Profile: Mark Denton

Coy Communications’ advertising and design virtuoso has made an art out of following through his whims, describing his work as ‘a series of schoolboy jokes with a high-end finish’. Jim Davies looks back over his long, multifaceted career

Bespoke is Mark Denton’s middle name. Well, it’s not actually, but it should be. When we meet at the offices of Coy Communications, he’s wearing a bespoke blue fleecy tracksuit, with the word ’Denton’ in garish orange fairground type across the back. He occasionally twirls his rakish moustache, as we reflect on a remarkable 30-year career in which he’s taken his own inimitable style into advertising, art direction, commercials direction, interior design, and more latterly, graphics and corporate identity.

’Most people go down the pub, come up with crazy ideas, have a laugh, and then think no more about it,’ he says. ’The difference is, I’ll follow it through.
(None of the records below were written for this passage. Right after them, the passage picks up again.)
/-- 2^x for an exact x (R173, R174): exact where 2^x is a number of the grid and x an integer; otherwise the open value
`c` if it lies within 2 ulp, else the value rounded to nearest. -/
def exp2Fv (c : W32) (neg : Bool) (m : Nat) (e : Int) : W32 × Flags :=
  let i : Int := sig neg m
  let n : Int := if 0 ≤ e then i * 2 ^ e.toNat else i / 2 ^ (-e).toNat
  let f : Nat := if 0 ≤ e then 0 else (i % 2 ^ (-e).toNat).toNat
  if 128 ≤ n then (0x7F800000, fOF ||| fNX)
  else if f == 0 && -149 ≤ n then
    let (x, fl) := FFmt.fp32.roundNum .rn 0 false 1 n
    (BitVec.ofNat 32 x, fl)
  else
    let n' := max n (-400)
    -- 2^x lies between v and v + 4096 units of the last place: every root and every product is rounded down once
    let v := rootProd f (-e).toNat roots (2 ^ fpP)
    let ve : Int := n' - fpP
    let ulp : Int := max (n' - 23) (-149)
    let ok := match f32 c with
      | .num false x y => within v ve x y (ulp + 1) && within (v + 4096 : Nat) ve x y (ulp + 1)
      | .inf false => n' == 127 && FFmt.fp32.over v ve
      | _ => false
    let r := if ok then c.toNat else (FFmt.fp32.roundNum .rn 0 false v ve).1
    if r == 0x7F800000 then (0x7F800000, fOF ||| fNX)
    else (BitVec.ofNat 32 r, if r % 2 ^ 31 < 0x00800000 then fUF ||| fNX else fNX)

/-- `vexp2` (R173). -/
def exp2 (w : W32) : W32 × Flags :=
  match f32 w with
  | .nan s => (0x7FC00000, if s then fNV else 0)
  | .inf n => (if n then 0 else 0x7F800000, 0)
  | .num n m e => exp2Fv (Config.exp2Choice w 0) n m e

/-- `vexp2d` (R173, R174): 2^(a - b) with the difference exact; equal operands give 1, infinities as R174 lists. -/
def exp2d (a b : W32) : W32 × Flags :=
  match f32 a, f32 b with
  | .nan s, y => (0x7FC00000, (if s then fNV else 0) ||| y.snan)
  | x, .nan s => (0x7FC00000, (if s then fNV else 0) ||| x.snan)
  | .inf false, .inf false => (0x3F800000, 0)
  | .inf true, .inf true => (0, 0)
  | .inf false, _ => (0x7F800000, 0)
  | .inf true, _ => (0, 0)
  | .num _ _ _, .inf n => (if n then 0x7F800000 else 0, 0)
  | .num n m e, .num p q k =>
    let (d, g) := addSig (sig n m) e (-(sig p q)) k
    exp2Fv (Config.exp2Choice a b) (decide (d < 0)) d.natAbs g

/-- The first `k` bits of log2 of y 2^-256, for y 2^-256 in [1, 2): squaring brings out one bit at a time. -/
def log2Bits : Nat → Nat → Nat → Nat
  | 0, _, acc => acc
  | k + 1, y, acc =>
    let z := y * y / 2 ^ 256
    if 2 ^ 257 ≤ z then log2Bits k (z / 2) (2 * acc + 1) else log2Bits k z (2 * acc)

/-- `vlog2` (R173). -/
def log2 (w : W32) : W32 × Flags :=
  match f32 w with
  | .nan s => (0x7FC00000, if s then fNV else 0)
  | .inf n => if n then (0x7FC00000, fNV) else (0x7F800000, 0)
  | .num n m e =>
    if m == 0 then (0xFF800000, fDZ)
    else if n then (0x7FC00000, fNV)
    else
      let l := Nat.log2 m
      let x : Int := (l : Int) + e
      if m == 2 ^ l then
        let (r, _) := FFmt.fp32.roundNum .rn 0 (decide (x < 0)) x.natAbs 0
        (if x == 0 then 0 else BitVec.ofNat 32 r, 0)
      else
        let y : Int := x * 2 ^ 100 + log2Bits 100 (m * 2 ^ (256 - l)) 0
        let c := Config.log2Choice w
        let bd : Int := if x == 0 || x == -1 then -23 else (Nat.log2 y.natAbs : Int) - 100 - 22
        let ok := match f32 c with
          | .num cn cm ce => within (sig cn cm) ce y (-100) bd && within (sig cn cm) ce (y + 2) (-100) bd
          | _ => false
        (if ok then c else BitVec.ofNat 32 (FFmt.fp32.roundNum .rn 0 (decide (y < 0)) y.natAbs (-100)).1, fNX)

end Sys2Proof.Machine
end

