/-- A flag: its counter at the start of the cycle (R69), its view FV (R263), who decremented it last in the codes of R76, and
the events of the cycle in progress, which act on the counter at the cycle's end. -/
structure Flag where
  v : BitVec 16 := 0
  fv : View := {}
  last : Byte := 0xFF
  evs : List FlagEv := []
  deriving DecidableEq, Repr

/-- One part of an indivisible write: a word, the bytes written as a mask, and their values in place. -/
structure WPart where
  word : Nat
  mask : Byte
  data : W64
  deriving DecidableEq, Repr

/-- Which command a write belongs to, so that its completion can be told. -/
structure CmdRef where
  core : Nat
  eng : Nat
  id : Nat
  deriving DecidableEq, Repr

/-- A write entry of a store buffer or of an in-flight set (R263). `fill` is the count and owner of a counted fill
(R247), `va` its address and `instrNo` its instruction; `stalled` is the time and the number of a stall at a full directory (R258). `seq`
counts the entries of its agent; `port` is the number below which a release of S awaits the rows of its port (R215); `asked` is the
time at which the holders of a duplicate of its line were told to give it up (R278). -/
structure WEnt where
  agent : Nat
  parts : List WPart
  rel : Bool := false
  scope : Nat := 0
  carried : List Part := []
  tagX : Nat := 0x30
  tagK : W32 := 0
  fill : Option (Nat × Nat) := none
  cmd : Option CmdRef := none
  who : Option Who := none
  stalled : Option (Nat × Nat) := none
  instrNo : Nat := 0
  va : W64 := 0
  seq : Nat := 0
  port : Nat := 0
  asked : Option Nat := none
  deriving DecidableEq, Repr

/-- An agent of the ordering machine (R263), but for N, which its cluster keeps. -/
structure Agent where
  view : View := {}
  pa : Vector View 5 := Vector.replicate 5 {}
  rel : Option (View × Nat) := none
  sb : List WEnt := []
  next : Nat := 0
  deriving DecidableEq, Repr

/-- A message of R273: the completion of command `id` of an engine of a core (0 copy, 2 output stream), from the die of a home
of its writes. -/
structure Msg where
  src : Nat
  dst : Nat
  seqNo : W32
  core : Nat
  eng : Nat
  id : Nat
  deriving DecidableEq, Repr

/-! ## Queues, registers, X pipeline -/

/-- A row of a row queue (R62): header and payload. -/
structure Row where
  hdr : W64
  pay : Payload
  deriving DecidableEq, Repr

/-- A slot of a queue: an entry with the cycle it landed in, or a slot reserved for the instruction `rid` (R88). -/
inductive QSlot where
  | word (v : W64) (landed : Nat)
  | row (r : Row) (landed : Nat)
  | resv (rid : Nat)
  deriving DecidableEq, Repr

/-- A queue, head first, with the counts of R411. -/
structure Queue where
  ents : List QSlot := []
  pushed : W32 := 0
  popped : W32 := 0
  deriving DecidableEq, Repr

/-- Where a scalar result goes (R87); `cnt` is the counter write of `loop`, which keeps its frame active (R113). -/
inductive Dst where
  | s (n : Fin 32)
  | l (n : Fin 4)
  | cnt (n : Fin 4)
  | q (n : Fin 16) (rid : Nat)
  | drop
  deriving DecidableEq, Repr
And I’ll do it properly, too.’ It’s true. The most extraordinary manifestation of this was probably his former west London bachelor pad, which he’d done up as a cartoon stately home, ’where Caravaggio meets Carry On’. The walls were festooned with cod-ancestral portraits of a wigged-up Denton posing variously as a Viking, an Edwardian footballer and a lecherous monk. Artist Ron Mueck and cartoonist Hunt Emerson helped create outlandish furniture and fittings, many of them roped off in the manner of National Trust properties and museums.

For Denton – who studied at Ravensbourne before making his mark on the advertising scene – flights of fancy very often get off the ground. And virtually everything he touches becomes an obsessive, extravagant labour of love. Take his current in-tray/ he’s developing a range of tweed jeans under the fledgling Denton label, and has ambitious plans to follow the success of 2005’s lavishly awarded Styling Lard with another self-initiated magazine. He’s also directing 18 30-second commercials for T-Mobile and a Bulmers cider campaign, and creating the identity for Coy, the ironically titled production company he set up with producer Sara Cummins two years ago. Coy was introduced to the world with a double-page spread in advertising magazine Campaign, featuring a pair of buttocks with a C on the left cheek and a Y on the right. Not sure what happened to the staple.

Actually, identities for creative service companies have become something of a Denton stock in trade. To date, he’s conceived and crafted an outré look and feel for commercials companies, post-production houses and sound studios. A Large Evil Corporation, a small animation studio consisting of ’really nice people’, is the latest outfit to have benefited from the mix of fanfare and hoo-ha that inevitably seems to accompany a Denton project. Their impeccably printed range of stationery and accessories feature hilarious 1960s grotesques, meticulously realised escapee villains from an Austin Powers set.

’My work is a series of schoolboy jokes with a high-end finish,’ says Denton. ’It’s extremely unfashionable, but I like to think it has popular appeal. The main thing is that people remember it, and I enjoy pulling everything together.’ Asked whether he could handle a commission from a group of bankers or accountants, he replies, ’Well, it depends how they want to come across. If they want to be different, I’m the man.’

Typically, Denton’s style is bold pastiche with a retro twist. It harks back to his childhood love of comics and TV, and accounts for his peculiarly British idiom and cultural references. These came across particularly strongly in his immaculate Beano-inspired work for the Creative Circle awards. Ever the stickler for authenticity, he co-opted ex-Beano artist Steve Bright to help out with the project.

As a keen member of the Ephemera Society, one of Denton’s perennial aims is to create pieces good enough to be collectable – he’s proud that his Creative Circle certificates are among the few to grace the walls of advertising creative departments. Another keeper was the infamous ’cunt’ poster for calligrapher Alison Carmichael, which catapulted her career to another level. Conceived as a piece of direct mail, it caused such a stir that she ended up selling prints for £100 a pop.

’Everything I do is obvious,’ says Denton. ’People can think too hard about things and miss the point. It’s all about creating awareness. Design is advertising. Advertising is design. Washing powder packaging has to stand out as much as a poster.’ Uh-oh, I can feel a move into fmcg coming on.’